My son has scratched a couple of his xbox 360 games. The console was accidentally knocked with the game playing, the disc then became loose inside the drawer of the console and spinning round quite violently. There is now a scratch on the outer circumference of the data side of the disc. The disc cannot be read, thus the game no longer plays.

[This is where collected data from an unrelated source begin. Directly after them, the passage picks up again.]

-- ==== Sys2Proof/Machine/Resets.lean ====
section
/-! DEFINITION. Power-on reset and soft reset (R2, R75, R76, R97, R110, R130, R135, R153, R162, R169, R173,
R174). -/

namespace Sys2Proof.Machine

/-- A slot when power-on reset ends: a request standing on its lines is taken as arriving, meets a DISABLED
channel and is turned away (R2, R50, R53, R54). A slot whose last answer is still up keeps it until
request valid falls, and a request that stood with request valid already lowered is gone with the record and
gets no answer: only what is on the raised lines is taken as still standing (R50; DESIGN CHOICE, unsafe, log
entry 10). -/
def slotAfterPowerOn (l : Slot) : Slot :=
  if l.answerValid then l
  else match l.lines with
    | none => l
    | some r => { l with answer := some (turnAwayAnswer r), answerValid := true }

/-- Power-on reset. The commands that wait and the count of free values drawn are the model's own. -/
def powerOn (s : State) : State :=
  { State.reset with
    slots := mapTable slotAfterPowerOn s.slots
    tickDraws := s.tickDraws
    pending := s.pending }

/-- A slot after soft reset: a standing request is answered REFUSE, whatever its kind (R2). -/
def slotAfterSoftReset (l : Slot) (standing : Bool) : Slot :=
  if standing then { l with answer := some .refuse, answerValid := l.lines.isSome } else l

/-- All slots after soft reset. -/
def softResetSlots (s : State) : State :=
  channelNumbers.foldl
    (fun t n => t.putSlot n (slotAfterSoftReset (t.slot n) (s.channel n).request.isSome)) s

/-- A map set after soft reset: a READY set is kept, a LOADING one is cleared (R76). -/
def setAfterSoftReset (x : MapSet) : MapSet :=
  match x.state with
  | .ready => x
  | .loading => MapSet.reset

/-- The memory port after soft reset: a transaction in flight is orphaned (R110). -/
def portAfterSoftReset (p : Port) : Port :=
  { Port.reset with inFlight := p.inFlight.map fun t => { t with delivery := .orphan } }

/-- Soft reset (R174). -/
def softReset (s : State) : State :=
  { softResetSlots s with
    channels := Vector.replicate 16 Channel.reset
    sets := mapTable setAfterSoftReset s.sets
    loader := none
    port := portAfterSoftReset s.port
    queue := EventQueue.reset
    log := LogWriter.reset
    timer := Timer.reset
    command := CommandPort.reset
    interrupts := Interrupts.reset
    control := Control.reset }

/-- POWER ON RESET. -/
def execPowerOnReset (s : State) : Host.Outcome State Fault Refusal := .next (powerOn s)

/-- SOFT RESET: a write to CONTROL with bit 31 set. No other bit of the word is stored or looked at (R174). -/
def execSoftReset (_w : Word) (s : State) : Host.Outcome State Fault Refusal := .next (softReset s)

end Sys2Proof.Machine
end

Can the scratch be removed safely and the game be able to be played again?.

----------


## angusk2

Game in Inverness offer a scratch removal service not sure if it will remove this type of scratch tho.best keeping the 360 horizontal to avoid this happening.i once had it happen to Call of Duty modern Warfare and it was only a few hours old!!Could have killed the son I swear lol.

----------


## Vistravi

Had similar problem with Juiced 2 when it first came out, paid £37.99!! Most I've ever paid for a new release that wasn't limited edition, anyway, ring scratch is fatal, in my case and a few other people the game becomes unusable. The only way I can think to get round the problem is to borrow someone else's copy, install to hard drive and hope the required sections of the disc are still intact. Also used as a halo 3 fix for a friend of mine (his disc had a big crack through it and this worked).

----------


## Rottie

If it's not too bad a scratch try polishing disc with T-Cut but don't use to much....worked on some of our scratched discs

----------


## Loraine

Or use this service: http://www.scratch-free.co.uk/
It's a new business just set up, based in Forss. Simply post your disc out to them, they repair it and send it back for a very reasonable price!  :Grin:

----------


## 2little2late

Thanks, they have been in touch with me.

----------